King Cascades: Located in Prince Regent National Park, this terraced waterfall can only be reached by boat. Make sure you change into your swimmers on the way to King Cascades. When the ship cruises close enough to put its bow under the tumbling water, get someone to take your photo enjoying a 'shower' surrounded by the wild beauty of the national park.

Talbot Bay: Sir David Attenborough described the mighty 12-m tides at Talbot Bay as "one the greatest natural wonders of the world". While you can view the phenomenon from the expedition ship, many adventurous travellers opt for a high-speed boat ride through the gaps in the sandstone walls to experience Talbot Bay's famous Horizontal Falls up close. Although these are called waterfalls, the flow actually consists of intense tidal currents pouring through a 300m gap in the McLarty Ranges.

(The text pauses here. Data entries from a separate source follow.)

/-- `s` with the decoder in `Data`, `n` bytes stored. -/
def State.filling (s : State) (n : Nat) (buf : Vector Byte 9) (esc : Bool) : State :=
  { s with dec := { dstate := .data, esc := esc, idx := BitVec.ofNat 4 n, buf := buf }, report := noneReport }

section
variable (s : State)

theorem execPb_sof_of_idle (hidle : s.dec.dstate = .idle) : execPb sportSof s = .next (s.started false) :=
  (execPb_idle hidle).trans (if_pos rfl)

theorem execPb_escape_started : execPb sportEsc (s.started false) = .next (s.started true) := by
  rw [execPb_start rfl, if_neg (by decide), if_pos rfl]
  rfl

theorem set_zero_eq_setIfInBounds (buf : Vector Byte 9) (b : Byte) : buf.set 0 b = buf.setIfInBounds 0 b := by
  apply Vector.ext
  intro j hj
  rw [Vector.getElem_setIfInBounds, Vector.getElem_set]

theorem execPb_first_started {x : Byte} (esc : Bool) (hsof : x ≠ sportSof) (hne : x ≠ sportEsc) :
    execPb x (s.started esc) = .next (s.filling 1 (s.dec.buf.setIfInBounds 0 (destuff esc x)) false) := by
  rw [execPb_start rfl, if_neg hsof, if_neg hne, ← set_zero_eq_setIfInBounds]
  rfl

variable (n : Nat) (buf : Vector Byte 9)

theorem execPb_escape_filling : execPb sportEsc (s.filling n buf false) = .next (s.filling n buf true) :=
  (execPb_data rfl).trans (if_pos ⟨rfl, rfl⟩)

theorem execPb_filling {x : Byte} (esc : Bool) (hne : x ≠ sportEsc) :
    execPb x (s.filling n buf esc) = storeData x (s.filling n buf esc) :=
  (execPb_data rfl).trans (if_neg fun h => hne h.2)

variable {n}

theorem filling_idx_toNat (esc : Bool) (hn : n ≤ 8) : (s.filling n buf esc).dec.idx.toNat = n := by
  simp only [State.filling, BitVec.toNat_ofNat]
  omega

/-- A store moves the filling buffer on by one byte. -/
theorem setDec_storeByte_filling {x : Byte} (esc : Bool) (hn : n ≤ 8) :
    (s.filling n buf esc).setDec (storeByte (s.filling n buf esc).dec x)
      = s.filling (n + 1) (buf.setIfInBounds n (destuff esc x)) false := by
  have hidx := filling_idx_toNat s buf esc hn
  rw [storeByte, hidx, State.filling, State.filling, BitVec.ofNat_add]
  rfl

/-- A byte that does not fill the buffer is stored. -/
theorem execPb_store_filling {x : Byte} (esc : Bool) (hne : x ≠ sportEsc) (hn : n < 8) :
    execPb x (s.filling n buf esc) = .next (s.filling (n + 1) (buf.setIfInBounds n (destuff esc x)) false) := by
  have hidx := filling_idx_toNat s buf esc hn.le
  have h8 : (s.filling n buf esc).dec.idx ≠ 8#4 := fun h => by
    rw [h] at hidx
    simp at hidx
    omega
  rw [execPb_filling s n buf esc hne, storeData_inRange _ _ (hidx.trans_le (by omega)), if_neg h8,
    setDec_storeByte_filling s buf esc (by omega)]
  rfl

/-- The ninth byte closes the frame by the checksum of the eight before it. -/
theorem execPb_last_filling {x : Byte} (esc : Bool) (hne : x ≠ sportEsc) :
    execPb x (s.filling 8 buf esc) = .next (
      let full := s.filling 9 (buf.setIfInBounds 8 (destuff esc x)) false
      if chk s.cfg.crcVariant (buf.toList.take 8) = destuff esc x then closeOk full else closeBad full) := by
  have h8 : (s.filling 8 buf esc).dec.idx = 8#4 := rfl
  rw [execPb_filling s 8 buf esc hne, storeData_inRange _ _ (filling_idx_toNat s buf esc (by decide)).le, if_pos h8,
    setDec_storeByte_filling s buf esc (by decide)]
  rfl

end

/-- The first bytes of the buffer after a store at index `n`. -/
theorem take_succ_setIfInBounds (buf : Vector Byte 9) (b : Byte) {n : Nat} (hn : n < 9) :
    (buf.setIfInBounds n b).toList.take (n + 1) = buf.toList.take n ++ [b] := by
  have hlen : n < (buf.setIfInBounds n b).toList.length := by simpa using hn
  rw [List.take_add_one, List.getElem?_eq_getElem hlen]
  simp [Vector.toList_setIfInBounds, List.take_set_of_le]

theorem silent_stuffByte_filling (s : State) (b : Byte) {n : Nat} (buf : Vector Byte 9) (hn : n < 8) :
    Silent (stuffByte b) (s.filling n buf false) (s.filling (n + 1) (buf.setIfInBounds n b) false) := by
  refine silent_stuffByte b (execPb_escape_filling s n buf) rfl rfl fun esc x _ hne hdestuff => ?_
  rw [execPb_store_filling s buf esc hne hn, hdestuff]

/-- Stuffed bytes that do not fill the buffer are stored one after the other. -/
theorem silent_stuff_filling (s : State) (bytes : List Byte) {n : Nat} (buf : Vector Byte 9)
    (hn : n + bytes.length ≤ 8) :
    ∃ buf' : Vector Byte 9, buf'.toList.take (n + bytes.length) = buf.toList.take n ++ bytes ∧
      Silent (stuff bytes) (s.filling n buf false) (s.filling (n + bytes.length) buf' false) := by
  induction bytes generalizing n buf with
  | nil => exact ⟨buf, (List.append_nil _).symm, .nil _⟩
  | cons b bytes ih =>
    rw [List.length_cons] at hn
    obtain ⟨buf', hbuf', hsilent⟩ := ih (n := n + 1) (buf.setIfInBounds n b) (by omega)
    rw [take_succ_setIfInBounds buf b (by omega), List.append_assoc, Nat.add_right_comm] at hbuf'
    rw [Nat.add_right_comm] at hsilent
    exact ⟨buf', hbuf', (silent_stuffByte_filling s b buf (by omega)).append hsilent⟩

/-! ## A whole frame -/

/-- How a frame ends whose nine bytes are those of `buf`, the last one `check`. -/
def State.framed (s : State) (bytes : List Byte) (check : Byte) (buf : Vector Byte 9) : State :=
  if chk s.cfg.crcVariant bytes = check then closeOk (s.filling 9 buf false) else closeBad (s.filling 9 buf false)

/-- A stuffed frame from `Idle`: every wire byte but the last answers `NONE`, and the last closes the frame, the nine
frame bytes in the buffer (40_sport R118). -/
theorem wireFrame_feed {s : State} {bytes : List Byte} (check : Byte) (hidle : s.dec.dstate = .idle)
    (hlen : bytes.length = 8) :
    ∃ wire x u buf, wireFrame (bytes ++ [check]) = wire ++ [x] ∧ Silent wire s u ∧
      buf.toList = bytes ++ [check] ∧ execPb x u = .next (s.framed bytes check buf) := by
  obtain ⟨b, rest, rfl⟩ : ∃ b rest, bytes = b :: rest := List.exists_cons_of_length_eq_add_one hlen
  have hrest : 1 + rest.length = 8 := by rw [Nat.add_comm]; exact hlen
  have hstart : Silent (sportSof :: stuffByte b) s (s.filling 1 (s.dec.buf.setIfInBounds 0 b) false) := by
    refine .cons (execPb_sof_of_idle s hidle) rfl (silent_stuffByte b (execPb_escape_started s) rfl rfl ?_)
    intro esc x hsof hne hdestuff
    rw [execPb_first_started s esc hsof hne, hdestuff]
  obtain ⟨buf, hbuf, hfill⟩ := silent_stuff_filling s rest (s.dec.buf.setIfInBounds 0 b) hrest.le
  obtain ⟨esc, x, hstuff, hdestuff, hsof, hne⟩ := exists_stuffByte_eq check
  rw [hrest] at hbuf hfill
  have htake : buf.toList.take 8 = b :: rest := by
    rw [hbuf, take_succ_setIfInBounds s.dec.buf b (by decide)]
    rfl
  refine ⟨(sportSof :: stuffByte b) ++ stuff rest ++ (if esc then [sportEsc] else []), x, s.filling 8 buf esc,
    buf.setIfInBounds 8 check, ?_, ?_, ?_, ?_⟩
  · simp [wireFrame, stuff, hstuff]
  · exact (hstart.append hfill).append (silent_escape esc (execPb_escape_filling s 8 buf) rfl)
  · have hfull := take_succ_setIfInBounds buf check (n := 8) (by decide)
    rwa [htake, List.take_of_length_le (by simp)] at hfull
  · rw [execPb_last_filling s buf esc hne, htake, hdestuff]
    rfl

Raft Point: Raft Point's soaring red cliffs will have you reaching for your camera. But it's the Aboriginal rock art that draws an even bigger gasp. The secluded Aboriginal rock art gallery at Raft Point includes Wandjina drawings of the ancient spirits who were believed to renew the land during the big wet, which happened every year. If you look closely, you can also see the delicate, graceful Bradshaw figures, which were painted over during the creation of the Wandjina drawings.

Mitchell Falls: Located in Mitchell National Park, these four-tiered falls are one of the most famous sights in the entire Kimberley region. They were created by the Mitchell River and its tributaries, which created spectacular gorges and waterfalls throughout the sandstone plateau.

King George Falls

Kimberley Cruise Tips

Book Your Cruise Early: The Kimberley cruise season is short and the most popular ships and itineraries often sell out far in advance. Book early to get your preferred ship and preferred dates, especially if you're travelling on one of the more affordable cruise lines.

Fitness Counts: The Kimberley can be a challenging destination for unfit travellers and those with mobility problems. Most onshore trips involve walking over uneven terrain, sometimes for extended periods. There's also a lot of climbing in and out of Zodiacs, even on expedition ships with a hydraulic lift that allows passengers to enter the excursion boats more easily.

Seeing Mitchell Falls Is Expensive: Mitchell Falls is one of Australia's most famous, and most photographed, waterfalls. Unfortunately, it's also difficult to reach. You've got two options when it comes to seeing Mitchell Falls: a challenging six-hour return hike over difficult terrain or a helicopter flight. Your only option as a cruise passenger is the helicopter flight (which isn't included in the cost of your cruise).

Extend Your Pre- and Post-Cruise Stay: Darwin and Broome are more than simply a jumping-on-or-off point for your Kimberley cruise. Spend a few extra days exploring the attractions and colourful, multicultural history of these two towns. Don't miss the sunset at Cable Beach in Broome and Darwin's Mindil Beach, which also has a lively market on Thursday and Sunday nights.